To most British generals the cavalry was the paramount branch of the army. Ignoring, or unaware of, the indications presented by the Boer War and Russo/Japanese War that gallant, dashing horsemen were no match for bullets, they convinced themselves that it was this section of the army which would finally exploit a break-through and bring decisive victory. Given the deadly fire of machine guns, the concentration of artillery, and the chaotic state of the land which the explosions of shells left, the cavalry proved completely ineffective. Not only were they generally ineffective, but the upkeep of so many of these, often unused, soldiers behind the lines and, for example, the supply of forage alone took up many valuable resources which would have been better used elsewhere.
By 1914 Britain was, like Germany, a wealthy nation with many powerful industries easily capable of mass-producing weapons of mass destruction.

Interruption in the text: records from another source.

/-! ### setQueue -/

@[simp] theorem setQueue_pending (s : State) (q : Nat) (x : PktQ) : (setQueue s q x).pending = s.pending := rfl
@[simp] theorem setQueue_regs (s : State) (q : Nat) (x : PktQ) : (setQueue s q x).regs = s.regs := rfl
@[simp] theorem setQueue_held (s : State) (q : Nat) (x : PktQ) : (setQueue s q x).held = s.held := rfl
@[simp] theorem setQueue_captured (s : State) (q : Nat) (x : PktQ) : (setQueue s q x).captured = s.captured := rfl
@[simp] theorem setQueue_time (s : State) (q : Nat) (x : PktQ) : (setQueue s q x).time = s.time := rfl
@[simp] theorem setQueue_comp (s : State) (q : Nat) (x : PktQ) : (setQueue s q x).comp = s.comp := rfl
@[simp] theorem setQueue_deep (s : State) (q : Nat) (x : PktQ) : (setQueue s q x).deep = s.deep := rfl
@[simp] theorem setQueue_rem (s : State) (q : Nat) (x : PktQ) : (setQueue s q x).rem = s.rem := rfl
@[simp] theorem setQueue_host (s : State) (q : Nat) (x : PktQ) : (setQueue s q x).host = s.host := rfl
@[simp] theorem setQueue_flt (s : State) (q : Nat) (x : PktQ) : (setQueue s q x).flt = s.flt := rfl
@[simp] theorem setQueue_cir (s : State) (q : Nat) (x : PktQ) : (setQueue s q x).cir = s.cir := rfl
@[simp] theorem setQueue_ports (s : State) (q : Nat) (x : PktQ) : (setQueue s q x).ports = s.ports := rfl
@[simp] theorem setQueue_mills (s : State) (q : Nat) (x : PktQ) : (setQueue s q x).mills = s.mills := rfl
@[simp] theorem setQueue_sendTbl (s : State) (q : Nat) (x : PktQ) : (setQueue s q x).sendTbl = s.sendTbl := rfl
@[simp] theorem setQueue_delay (s : State) (q : Nat) (x : PktQ) : (setQueue s q x).delay = s.delay := rfl
@[simp] theorem setQueue_gang (s : State) (q : Nat) (x : PktQ) : (setQueue s q x).gang = s.gang := rfl
@[simp] theorem setQueue_power (s : State) (q : Nat) (x : PktQ) : (setQueue s q x).power = s.power := rfl
@[simp] theorem setQueue_mgmt (s : State) (q : Nat) (x : PktQ) : (setQueue s q x).mgmt = s.mgmt := rfl
@[simp] theorem setQueue_outbox (s : State) (q : Nat) (x : PktQ) : (setQueue s q x).outbox = s.outbox := rfl
@[simp] theorem setQueue_inbox (s : State) (q : Nat) (x : PktQ) : (setQueue s q x).inbox = s.inbox := rfl
@[simp] theorem setQueue_out (s : State) (q : Nat) (x : PktQ) : (setQueue s q x).out = s.out := rfl
@[simp] theorem setQueue_freeCtr (s : State) (q : Nat) (x : PktQ) : (setQueue s q x).freeCtr = s.freeCtr := rfl
@[simp] theorem setQueue_nextId (s : State) (q : Nat) (x : PktQ) : (setQueue s q x).nextId = s.nextId := rfl
@[simp] theorem setQueue_ups (s : State) (q : Nat) (x : PktQ) : (setQueue s q x).ups = s.ups := rfl

/-! ### setCtl -/

@[simp] theorem setCtl_pending (s : State) (p : Nat) (l : List QEntry) : (setCtl s p l).pending = s.pending := rfl
@[simp] theorem setCtl_regs (s : State) (p : Nat) (l : List QEntry) : (setCtl s p l).regs = s.regs := rfl
@[simp] theorem setCtl_held (s : State) (p : Nat) (l : List QEntry) : (setCtl s p l).held = s.held := rfl
@[simp] theorem setCtl_captured (s : State) (p : Nat) (l : List QEntry) : (setCtl s p l).captured = s.captured := rfl
@[simp] theorem setCtl_time (s : State) (p : Nat) (l : List QEntry) : (setCtl s p l).time = s.time := rfl
@[simp] theorem setCtl_comp (s : State) (p : Nat) (l : List QEntry) : (setCtl s p l).comp = s.comp := rfl
@[simp] theorem setCtl_deep (s : State) (p : Nat) (l : List QEntry) : (setCtl s p l).deep = s.deep := rfl
@[simp] theorem setCtl_rem (s : State) (p : Nat) (l : List QEntry) : (setCtl s p l).rem = s.rem := rfl
@[simp] theorem setCtl_host (s : State) (p : Nat) (l : List QEntry) : (setCtl s p l).host = s.host := rfl
@[simp] theorem setCtl_flt (s : State) (p : Nat) (l : List QEntry) : (setCtl s p l).flt = s.flt := rfl
@[simp] theorem setCtl_cir (s : State) (p : Nat) (l : List QEntry) : (setCtl s p l).cir = s.cir := rfl
@[simp] theorem setCtl_ports (s : State) (p : Nat) (l : List QEntry) : (setCtl s p l).ports = s.ports := rfl
@[simp] theorem setCtl_mills (s : State) (p : Nat) (l : List QEntry) : (setCtl s p l).mills = s.mills := rfl
@[simp] theorem setCtl_sendTbl (s : State) (p : Nat) (l : List QEntry) : (setCtl s p l).sendTbl = s.sendTbl := rfl
@[simp] theorem setCtl_delay (s : State) (p : Nat) (l : List QEntry) : (setCtl s p l).delay = s.delay := rfl
@[simp] theorem setCtl_gang (s : State) (p : Nat) (l : List QEntry) : (setCtl s p l).gang = s.gang := rfl
@[simp] theorem setCtl_power (s : State) (p : Nat) (l : List QEntry) : (setCtl s p l).power = s.power := rfl
@[simp] theorem setCtl_mgmt (s : State) (p : Nat) (l : List QEntry) : (setCtl s p l).mgmt = s.mgmt := rfl
@[simp] theorem setCtl_outbox (s : State) (p : Nat) (l : List QEntry) : (setCtl s p l).outbox = s.outbox := rfl
@[simp] theorem setCtl_inbox (s : State) (p : Nat) (l : List QEntry) : (setCtl s p l).inbox = s.inbox := rfl
@[simp] theorem setCtl_out (s : State) (p : Nat) (l : List QEntry) : (setCtl s p l).out = s.out := rfl
@[simp] theorem setCtl_freeCtr (s : State) (p : Nat) (l : List QEntry) : (setCtl s p l).freeCtr = s.freeCtr := rfl
@[simp] theorem setCtl_nextId (s : State) (p : Nat) (l : List QEntry) : (setCtl s p l).nextId = s.nextId := rfl
@[simp] theorem setCtl_ups (s : State) (p : Nat) (l : List QEntry) : (setCtl s p l).ups = s.ups := rfl

/-! ### setCir -/

@[simp] theorem setCir_pending (s : State) (cid st : Nat) : (setCir s cid st).pending = s.pending := rfl
@[simp] theorem setCir_regs (s : State) (cid st : Nat) : (setCir s cid st).regs = s.regs := rfl
@[simp] theorem setCir_held (s : State) (cid st : Nat) : (setCir s cid st).held = s.held := rfl
@[simp] theorem setCir_captured (s : State) (cid st : Nat) : (setCir s cid st).captured = s.captured := rfl
@[simp] theorem setCir_time (s : State) (cid st : Nat) : (setCir s cid st).time = s.time := rfl
@[simp] theorem setCir_comp (s : State) (cid st : Nat) : (setCir s cid st).comp = s.comp := rfl
@[simp] theorem setCir_deep (s : State) (cid st : Nat) : (setCir s cid st).deep = s.deep := rfl
@[simp] theorem setCir_rem (s : State) (cid st : Nat) : (setCir s cid st).rem = s.rem := rfl
@[simp] theorem setCir_host (s : State) (cid st : Nat) : (setCir s cid st).host = s.host := rfl
@[simp] theorem setCir_flt (s : State) (cid st : Nat) : (setCir s cid st).flt = s.flt := rfl
@[simp] theorem setCir_fab (s : State) (cid st : Nat) : (setCir s cid st).fab = s.fab := rfl
@[simp] theorem setCir_ports (s : State) (cid st : Nat) : (setCir s cid st).ports = s.ports := rfl
@[simp] theorem setCir_mills (s : State) (cid st : Nat) : (setCir s cid st).mills = s.mills := rfl
@[simp] theorem setCir_sendTbl (s : State) (cid st : Nat) : (setCir s cid st).sendTbl = s.sendTbl := rfl
@[simp] theorem setCir_delay (s : State) (cid st : Nat) : (setCir s cid st).delay = s.delay := rfl
@[simp] theorem setCir_gang (s : State) (cid st : Nat) : (setCir s cid st).gang = s.gang := rfl
@[simp] theorem setCir_power (s : State) (cid st : Nat) : (setCir s cid st).power = s.power := rfl
@[simp] theorem setCir_mgmt (s : State) (cid st : Nat) : (setCir s cid st).mgmt = s.mgmt := rfl
@[simp] theorem setCir_outbox (s : State) (cid st : Nat) : (setCir s cid st).outbox = s.outbox := rfl
@[simp] theorem setCir_inbox (s : State) (cid st : Nat) : (setCir s cid st).inbox = s.inbox := rfl
@[simp] theorem setCir_out (s : State) (cid st : Nat) : (setCir s cid st).out = s.out := rfl
@[simp] theorem setCir_freeCtr (s : State) (cid st : Nat) : (setCir s cid st).freeCtr = s.freeCtr := rfl
@[simp] theorem setCir_nextId (s : State) (cid st : Nat) : (setCir s cid st).nextId = s.nextId := rfl
@[simp] theorem setCir_ups (s : State) (cid st : Nat) : (setCir s cid st).ups = s.ups := rfl

/-! ### setSrcq -/

@[simp] theorem setSrcq_pending (s : State) (cid : Nat) (l : List QEntry) : (setSrcq s cid l).pending = s.pending := rfl
@[simp] theorem setSrcq_regs (s : State) (cid : Nat) (l : List QEntry) : (setSrcq s cid l).regs = s.regs := rfl
@[simp] theorem setSrcq_held (s : State) (cid : Nat) (l : List QEntry) : (setSrcq s cid l).held = s.held := rfl
@[simp] theorem setSrcq_captured (s : State) (cid : Nat) (l : List QEntry) : (setSrcq s cid l).captured = s.captured := rfl
@[simp] theorem setSrcq_time (s : State) (cid : Nat) (l : List QEntry) : (setSrcq s cid l).time = s.time := rfl
@[simp] theorem setSrcq_comp (s : State) (cid : Nat) (l : List QEntry) : (setSrcq s cid l).comp = s.comp := rfl
@[simp] theorem setSrcq_deep (s : State) (cid : Nat) (l : List QEntry) : (setSrcq s cid l).deep = s.deep := rfl
@[simp] theorem setSrcq_rem (s : State) (cid : Nat) (l : List QEntry) : (setSrcq s cid l).rem = s.rem := rfl
@[simp] theorem setSrcq_host (s : State) (cid : Nat) (l : List QEntry) : (setSrcq s cid l).host = s.host := rfl
@[simp] theorem setSrcq_flt (s : State) (cid : Nat) (l : List QEntry) : (setSrcq s cid l).flt = s.flt := rfl
@[simp] theorem setSrcq_fab (s : State) (cid : Nat) (l : List QEntry) : (setSrcq s cid l).fab = s.fab := rfl
@[simp] theorem setSrcq_ports (s : State) (cid : Nat) (l : List QEntry) : (setSrcq s cid l).ports = s.ports := rfl
@[simp] theorem setSrcq_mills (s : State) (cid : Nat) (l : List QEntry) : (setSrcq s cid l).mills = s.mills := rfl
@[simp] theorem setSrcq_sendTbl (s : State) (cid : Nat) (l : List QEntry) : (setSrcq s cid l).sendTbl = s.sendTbl := rfl
@[simp] theorem setSrcq_delay (s : State) (cid : Nat) (l : List QEntry) : (setSrcq s cid l).delay = s.delay := rfl
@[simp] theorem setSrcq_gang (s : State) (cid : Nat) (l : List QEntry) : (setSrcq s cid l).gang = s.gang := rfl
@[simp] theorem setSrcq_power (s : State) (cid : Nat) (l : List QEntry) : (setSrcq s cid l).power = s.power := rfl
@[simp] theorem setSrcq_mgmt (s : State) (cid : Nat) (l : List QEntry) : (setSrcq s cid l).mgmt = s.mgmt := rfl
@[simp] theorem setSrcq_outbox (s : State) (cid : Nat) (l : List QEntry) : (setSrcq s cid l).outbox = s.outbox := rfl
@[simp] theorem setSrcq_inbox (s : State) (cid : Nat) (l : List QEntry) : (setSrcq s cid l).inbox = s.inbox := rfl
@[simp] theorem setSrcq_out (s : State) (cid : Nat) (l : List QEntry) : (setSrcq s cid l).out = s.out := rfl
@[simp] theorem setSrcq_freeCtr (s : State) (cid : Nat) (l : List QEntry) : (setSrcq s cid l).freeCtr = s.freeCtr := rfl
@[simp] theorem setSrcq_nextId (s : State) (cid : Nat) (l : List QEntry) : (setSrcq s cid l).nextId = s.nextId := rfl
@[simp] theorem setSrcq_ups (s : State) (cid : Nat) (l : List QEntry) : (setSrcq s cid l).ups = s.ups := rfl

During the War tanks, gas, hand grenades, trench mortars, flame throwers, and aeroplanes came into common use, and sometimes, together or separately, brought about decisive tactical results. Other, more established weapons such as machine guns and artillery pieces, were manufactured in vast quantities.
But the British army, as well, it must be said, as most of our enemies and allies, took up many of these only reluctantly. Encouraged by French élan, the generals felt that the rifle and bayonet were the true infantryman's weapons. It was considered that few troops could withstand the high rate of a British professional soldier's rifle fire and the subsequent charge made with the cold, sharp steel. In the event bayonets, being too awkward, were seldom used in man-to-man trench combat. More favoured were knobkerries, nail-studded maces, and hand grenades - all of which were more effective in the close confines of trenches.
What was not realised, at first, was that a few, well-entrenched machine guns could slow down and quickly halt an attack made by very much superior numbers. It was only later in the War, when the deadly potential of this weapon was realised, that British battalions were equipped with anything like an adequate supply of both light and heavy machine guns.
In the early stages both hand grenades and trench mortars were in short supply. Soldiers sometimes made their own, with results which were, not infrequently, more hazardous to the dispatchers than to the intended victims.
In Britain before the War one or two prophets foresaw the murderous potential of machine guns. What was needed, they thought, to counteract this menace was some form of armoured and mobile land ship. From this farsightedness the tank was born. The birth was difficult for few generals believed that such an instrument of war was necessary. It was only with great tenacity of purpose that its protagonists managed to get the first few created. However, by 1916 some were ready and commanders then realised that these awesome machines offered some form of hope in overcoming the carnage which had been produced by the stalemate of trench warfare. Those who had nurtured this new attacking arm had clear views on how it should be used. But, greatly to their disappointment and apprehension for its success, their opinions went unheeded and were discounted for the sake of expediency.